Both the line with "-- ==== Sys2Proof/Machine/JobOrders.lean" and the line with "makes (R27). -/" in the records below must appear in the output, along with every line between them, exactly and with nothing added.

Stored data entries:
——

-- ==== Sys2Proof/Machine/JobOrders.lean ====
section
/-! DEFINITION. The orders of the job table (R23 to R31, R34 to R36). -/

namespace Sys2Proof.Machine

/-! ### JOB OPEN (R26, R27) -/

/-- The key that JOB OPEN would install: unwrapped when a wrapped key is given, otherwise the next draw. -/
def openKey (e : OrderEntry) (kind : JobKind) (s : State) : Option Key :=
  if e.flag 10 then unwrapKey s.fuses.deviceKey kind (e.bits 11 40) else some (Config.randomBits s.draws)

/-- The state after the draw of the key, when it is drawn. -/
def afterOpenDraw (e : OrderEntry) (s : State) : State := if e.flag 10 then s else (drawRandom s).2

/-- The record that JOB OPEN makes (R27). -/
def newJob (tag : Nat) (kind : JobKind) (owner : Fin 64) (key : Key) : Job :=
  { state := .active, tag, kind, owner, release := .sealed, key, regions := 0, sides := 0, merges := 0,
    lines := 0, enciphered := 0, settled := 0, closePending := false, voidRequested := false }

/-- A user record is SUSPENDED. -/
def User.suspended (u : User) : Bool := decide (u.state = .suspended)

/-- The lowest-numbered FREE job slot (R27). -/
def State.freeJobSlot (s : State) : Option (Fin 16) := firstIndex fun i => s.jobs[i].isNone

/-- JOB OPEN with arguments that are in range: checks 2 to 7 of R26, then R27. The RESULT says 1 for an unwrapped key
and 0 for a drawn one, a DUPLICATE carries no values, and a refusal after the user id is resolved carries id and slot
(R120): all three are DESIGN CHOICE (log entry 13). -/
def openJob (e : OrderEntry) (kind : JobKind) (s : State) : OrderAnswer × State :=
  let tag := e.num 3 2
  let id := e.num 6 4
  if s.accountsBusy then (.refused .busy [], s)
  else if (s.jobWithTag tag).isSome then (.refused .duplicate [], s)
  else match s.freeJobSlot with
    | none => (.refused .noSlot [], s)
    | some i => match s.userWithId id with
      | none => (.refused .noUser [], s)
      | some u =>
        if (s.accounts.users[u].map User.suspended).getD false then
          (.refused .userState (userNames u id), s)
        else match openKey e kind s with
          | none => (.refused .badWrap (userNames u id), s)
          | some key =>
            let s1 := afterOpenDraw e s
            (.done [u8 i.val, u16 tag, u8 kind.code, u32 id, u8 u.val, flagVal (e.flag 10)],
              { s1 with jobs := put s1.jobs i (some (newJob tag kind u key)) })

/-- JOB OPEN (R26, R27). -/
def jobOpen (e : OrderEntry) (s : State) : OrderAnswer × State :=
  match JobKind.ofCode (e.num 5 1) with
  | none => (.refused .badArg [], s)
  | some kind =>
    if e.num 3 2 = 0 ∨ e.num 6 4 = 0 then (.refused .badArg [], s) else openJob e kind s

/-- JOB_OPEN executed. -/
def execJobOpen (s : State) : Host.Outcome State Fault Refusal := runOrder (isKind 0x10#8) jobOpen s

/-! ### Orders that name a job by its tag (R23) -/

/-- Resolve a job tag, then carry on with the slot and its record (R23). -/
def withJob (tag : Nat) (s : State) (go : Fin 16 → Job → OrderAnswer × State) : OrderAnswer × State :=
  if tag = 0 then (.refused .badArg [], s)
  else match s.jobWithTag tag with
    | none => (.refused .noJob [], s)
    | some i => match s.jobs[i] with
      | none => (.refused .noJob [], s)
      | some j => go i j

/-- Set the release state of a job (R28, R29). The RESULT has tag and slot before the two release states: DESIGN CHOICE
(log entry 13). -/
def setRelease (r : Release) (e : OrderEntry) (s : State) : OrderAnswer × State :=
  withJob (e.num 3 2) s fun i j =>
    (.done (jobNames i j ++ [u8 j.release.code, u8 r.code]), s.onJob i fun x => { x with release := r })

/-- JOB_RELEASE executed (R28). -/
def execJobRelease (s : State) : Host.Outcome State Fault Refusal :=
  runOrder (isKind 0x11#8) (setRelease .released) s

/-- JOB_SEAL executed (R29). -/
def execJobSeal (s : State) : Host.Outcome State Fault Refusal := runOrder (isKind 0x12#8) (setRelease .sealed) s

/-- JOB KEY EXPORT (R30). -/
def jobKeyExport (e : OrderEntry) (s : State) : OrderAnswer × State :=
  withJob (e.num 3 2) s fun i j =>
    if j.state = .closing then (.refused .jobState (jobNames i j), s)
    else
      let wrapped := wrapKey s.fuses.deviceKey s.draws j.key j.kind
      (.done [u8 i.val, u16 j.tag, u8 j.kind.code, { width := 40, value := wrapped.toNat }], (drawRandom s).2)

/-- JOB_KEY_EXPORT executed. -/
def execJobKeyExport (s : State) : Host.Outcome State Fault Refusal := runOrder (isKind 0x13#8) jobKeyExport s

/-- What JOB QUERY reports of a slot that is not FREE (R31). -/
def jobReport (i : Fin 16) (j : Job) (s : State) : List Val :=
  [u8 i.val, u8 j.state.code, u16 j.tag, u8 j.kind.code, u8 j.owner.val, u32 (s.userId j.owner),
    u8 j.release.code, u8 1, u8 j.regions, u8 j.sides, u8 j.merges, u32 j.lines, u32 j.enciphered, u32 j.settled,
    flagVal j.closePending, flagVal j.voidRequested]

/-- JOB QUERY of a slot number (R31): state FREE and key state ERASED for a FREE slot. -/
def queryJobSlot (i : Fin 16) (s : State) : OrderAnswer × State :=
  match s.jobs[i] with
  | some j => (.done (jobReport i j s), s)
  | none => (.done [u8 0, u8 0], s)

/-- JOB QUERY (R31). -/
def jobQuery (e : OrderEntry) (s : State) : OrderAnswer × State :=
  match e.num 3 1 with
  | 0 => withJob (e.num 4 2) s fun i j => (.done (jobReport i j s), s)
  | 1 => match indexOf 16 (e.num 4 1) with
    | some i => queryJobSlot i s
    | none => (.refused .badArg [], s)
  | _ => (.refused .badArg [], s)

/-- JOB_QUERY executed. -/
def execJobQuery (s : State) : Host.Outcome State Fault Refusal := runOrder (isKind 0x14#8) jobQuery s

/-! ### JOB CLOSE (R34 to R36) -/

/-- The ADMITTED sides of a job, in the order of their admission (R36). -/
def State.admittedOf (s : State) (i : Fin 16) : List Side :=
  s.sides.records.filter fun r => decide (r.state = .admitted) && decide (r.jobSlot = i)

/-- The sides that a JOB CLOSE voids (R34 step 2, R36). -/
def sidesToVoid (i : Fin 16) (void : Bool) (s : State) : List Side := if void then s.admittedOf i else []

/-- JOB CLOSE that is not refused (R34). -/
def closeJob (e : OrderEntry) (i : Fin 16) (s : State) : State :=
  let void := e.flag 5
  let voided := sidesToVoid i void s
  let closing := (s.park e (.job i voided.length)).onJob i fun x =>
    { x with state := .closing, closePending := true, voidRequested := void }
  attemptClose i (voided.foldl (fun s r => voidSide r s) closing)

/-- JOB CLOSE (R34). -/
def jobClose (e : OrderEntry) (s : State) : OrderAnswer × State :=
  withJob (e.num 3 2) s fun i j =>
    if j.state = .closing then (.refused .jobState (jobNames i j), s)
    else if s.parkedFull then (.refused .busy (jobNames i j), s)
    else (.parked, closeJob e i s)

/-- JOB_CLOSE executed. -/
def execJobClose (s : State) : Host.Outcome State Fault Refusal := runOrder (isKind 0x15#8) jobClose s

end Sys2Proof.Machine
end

——

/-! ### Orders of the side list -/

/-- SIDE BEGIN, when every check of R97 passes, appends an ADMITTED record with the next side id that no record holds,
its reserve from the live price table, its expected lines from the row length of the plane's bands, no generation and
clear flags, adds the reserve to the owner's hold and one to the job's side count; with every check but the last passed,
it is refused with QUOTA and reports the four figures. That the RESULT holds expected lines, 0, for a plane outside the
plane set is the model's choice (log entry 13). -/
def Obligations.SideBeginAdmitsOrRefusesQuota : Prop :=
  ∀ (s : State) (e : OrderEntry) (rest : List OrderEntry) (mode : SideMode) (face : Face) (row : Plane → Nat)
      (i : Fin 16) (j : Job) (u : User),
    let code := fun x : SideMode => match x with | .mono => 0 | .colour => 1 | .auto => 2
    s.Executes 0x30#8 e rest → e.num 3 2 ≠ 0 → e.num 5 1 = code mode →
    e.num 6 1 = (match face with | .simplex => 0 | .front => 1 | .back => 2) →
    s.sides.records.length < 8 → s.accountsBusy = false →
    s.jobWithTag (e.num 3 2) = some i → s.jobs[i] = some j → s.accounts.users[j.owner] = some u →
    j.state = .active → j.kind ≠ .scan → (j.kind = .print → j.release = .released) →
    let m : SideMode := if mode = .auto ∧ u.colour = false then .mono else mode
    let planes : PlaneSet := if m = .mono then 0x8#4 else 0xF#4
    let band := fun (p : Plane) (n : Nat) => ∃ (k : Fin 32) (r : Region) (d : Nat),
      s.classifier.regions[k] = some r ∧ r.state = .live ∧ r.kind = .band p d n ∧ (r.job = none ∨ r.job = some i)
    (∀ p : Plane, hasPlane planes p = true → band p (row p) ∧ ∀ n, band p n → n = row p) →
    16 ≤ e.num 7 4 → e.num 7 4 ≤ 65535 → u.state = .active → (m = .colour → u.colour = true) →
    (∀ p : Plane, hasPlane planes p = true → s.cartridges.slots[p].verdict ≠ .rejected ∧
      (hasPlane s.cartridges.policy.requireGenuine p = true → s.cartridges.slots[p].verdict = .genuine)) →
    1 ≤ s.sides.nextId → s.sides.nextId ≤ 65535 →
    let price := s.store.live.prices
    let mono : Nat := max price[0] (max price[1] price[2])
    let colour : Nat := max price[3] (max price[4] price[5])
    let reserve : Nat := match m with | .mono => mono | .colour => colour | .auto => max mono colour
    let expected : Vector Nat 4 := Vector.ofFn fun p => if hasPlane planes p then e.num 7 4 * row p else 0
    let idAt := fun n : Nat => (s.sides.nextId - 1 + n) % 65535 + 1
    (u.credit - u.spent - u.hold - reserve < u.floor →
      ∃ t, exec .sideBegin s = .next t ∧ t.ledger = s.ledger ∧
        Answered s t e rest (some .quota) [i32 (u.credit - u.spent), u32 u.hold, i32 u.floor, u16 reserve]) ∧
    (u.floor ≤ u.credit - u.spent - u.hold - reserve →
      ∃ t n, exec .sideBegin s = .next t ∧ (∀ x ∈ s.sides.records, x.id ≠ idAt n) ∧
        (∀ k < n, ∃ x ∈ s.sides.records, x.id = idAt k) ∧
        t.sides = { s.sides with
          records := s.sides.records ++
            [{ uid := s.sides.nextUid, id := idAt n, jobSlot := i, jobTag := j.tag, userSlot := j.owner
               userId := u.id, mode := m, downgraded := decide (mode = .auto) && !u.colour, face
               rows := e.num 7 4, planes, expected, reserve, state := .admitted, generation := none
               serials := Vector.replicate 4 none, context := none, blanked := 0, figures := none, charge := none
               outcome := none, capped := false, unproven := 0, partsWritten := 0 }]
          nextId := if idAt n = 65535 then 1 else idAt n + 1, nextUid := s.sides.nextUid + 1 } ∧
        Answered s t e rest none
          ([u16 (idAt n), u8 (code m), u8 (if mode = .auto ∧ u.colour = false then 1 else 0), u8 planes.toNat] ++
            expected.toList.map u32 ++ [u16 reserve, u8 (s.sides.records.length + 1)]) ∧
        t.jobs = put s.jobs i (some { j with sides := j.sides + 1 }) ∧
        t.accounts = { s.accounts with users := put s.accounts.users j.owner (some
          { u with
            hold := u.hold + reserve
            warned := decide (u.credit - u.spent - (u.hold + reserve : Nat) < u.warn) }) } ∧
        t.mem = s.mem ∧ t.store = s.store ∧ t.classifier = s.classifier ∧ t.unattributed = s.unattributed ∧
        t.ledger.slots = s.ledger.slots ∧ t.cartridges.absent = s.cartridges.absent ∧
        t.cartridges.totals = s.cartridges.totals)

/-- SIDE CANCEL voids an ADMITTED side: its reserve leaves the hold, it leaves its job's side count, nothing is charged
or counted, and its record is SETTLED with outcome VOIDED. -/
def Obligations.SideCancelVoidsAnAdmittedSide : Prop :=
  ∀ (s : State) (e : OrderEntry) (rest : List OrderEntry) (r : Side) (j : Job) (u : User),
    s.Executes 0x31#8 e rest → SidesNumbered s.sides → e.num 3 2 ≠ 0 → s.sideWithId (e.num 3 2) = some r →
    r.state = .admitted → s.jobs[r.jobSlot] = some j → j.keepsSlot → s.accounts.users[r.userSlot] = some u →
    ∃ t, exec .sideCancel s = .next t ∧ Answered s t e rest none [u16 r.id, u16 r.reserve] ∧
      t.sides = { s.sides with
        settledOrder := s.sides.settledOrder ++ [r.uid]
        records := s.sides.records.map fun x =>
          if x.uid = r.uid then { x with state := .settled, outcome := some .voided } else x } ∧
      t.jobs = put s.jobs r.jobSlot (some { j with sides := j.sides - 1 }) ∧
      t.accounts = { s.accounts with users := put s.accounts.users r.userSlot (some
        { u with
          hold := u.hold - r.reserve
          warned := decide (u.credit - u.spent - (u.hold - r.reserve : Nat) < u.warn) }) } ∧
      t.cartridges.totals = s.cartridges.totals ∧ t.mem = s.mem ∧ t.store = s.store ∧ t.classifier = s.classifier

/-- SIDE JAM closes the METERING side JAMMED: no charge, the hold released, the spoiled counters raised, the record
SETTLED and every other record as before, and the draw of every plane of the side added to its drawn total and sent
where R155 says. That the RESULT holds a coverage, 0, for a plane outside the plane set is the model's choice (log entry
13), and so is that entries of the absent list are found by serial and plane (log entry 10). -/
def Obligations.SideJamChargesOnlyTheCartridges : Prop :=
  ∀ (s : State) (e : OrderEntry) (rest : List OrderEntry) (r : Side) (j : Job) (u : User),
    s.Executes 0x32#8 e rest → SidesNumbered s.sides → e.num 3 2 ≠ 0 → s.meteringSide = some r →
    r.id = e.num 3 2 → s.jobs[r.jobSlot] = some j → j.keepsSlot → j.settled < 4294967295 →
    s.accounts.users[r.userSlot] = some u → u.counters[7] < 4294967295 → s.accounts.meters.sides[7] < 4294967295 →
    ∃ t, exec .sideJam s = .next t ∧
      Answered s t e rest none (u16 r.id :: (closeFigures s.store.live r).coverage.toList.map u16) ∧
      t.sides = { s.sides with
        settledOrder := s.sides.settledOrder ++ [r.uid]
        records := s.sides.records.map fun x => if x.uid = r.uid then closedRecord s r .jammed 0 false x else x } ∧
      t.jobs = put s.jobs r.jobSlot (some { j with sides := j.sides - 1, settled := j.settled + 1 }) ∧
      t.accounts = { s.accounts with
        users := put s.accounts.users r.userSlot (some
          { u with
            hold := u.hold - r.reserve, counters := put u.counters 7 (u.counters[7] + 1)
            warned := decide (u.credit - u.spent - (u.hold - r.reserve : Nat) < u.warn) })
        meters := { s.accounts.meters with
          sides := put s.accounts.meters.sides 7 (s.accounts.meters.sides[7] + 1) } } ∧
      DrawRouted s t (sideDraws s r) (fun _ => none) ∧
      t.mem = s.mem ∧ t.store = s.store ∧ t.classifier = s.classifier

——

▶ [Exercise answer]:
-- ==== Sys2Proof/Machine/JobOrders.lean ====
section
/-! DEFINITION. The orders of the job table (R23 to R31, R34 to R36). -/

namespace Sys2Proof.Machine

/-! ### JOB OPEN (R26, R27) -/

/-- The key that JOB OPEN would install: unwrapped when a wrapped key is given, otherwise the next draw. -/
def openKey (e : OrderEntry) (kind : JobKind) (s : State) : Option Key :=
  if e.flag 10 then unwrapKey s.fuses.deviceKey kind (e.bits 11 40) else some (Config.randomBits s.draws)

/-- The state after the draw of the key, when it is drawn. -/
def afterOpenDraw (e : OrderEntry) (s : State) : State := if e.flag 10 then s else (drawRandom s).2

/-- The record that JOB OPEN makes (R27). -/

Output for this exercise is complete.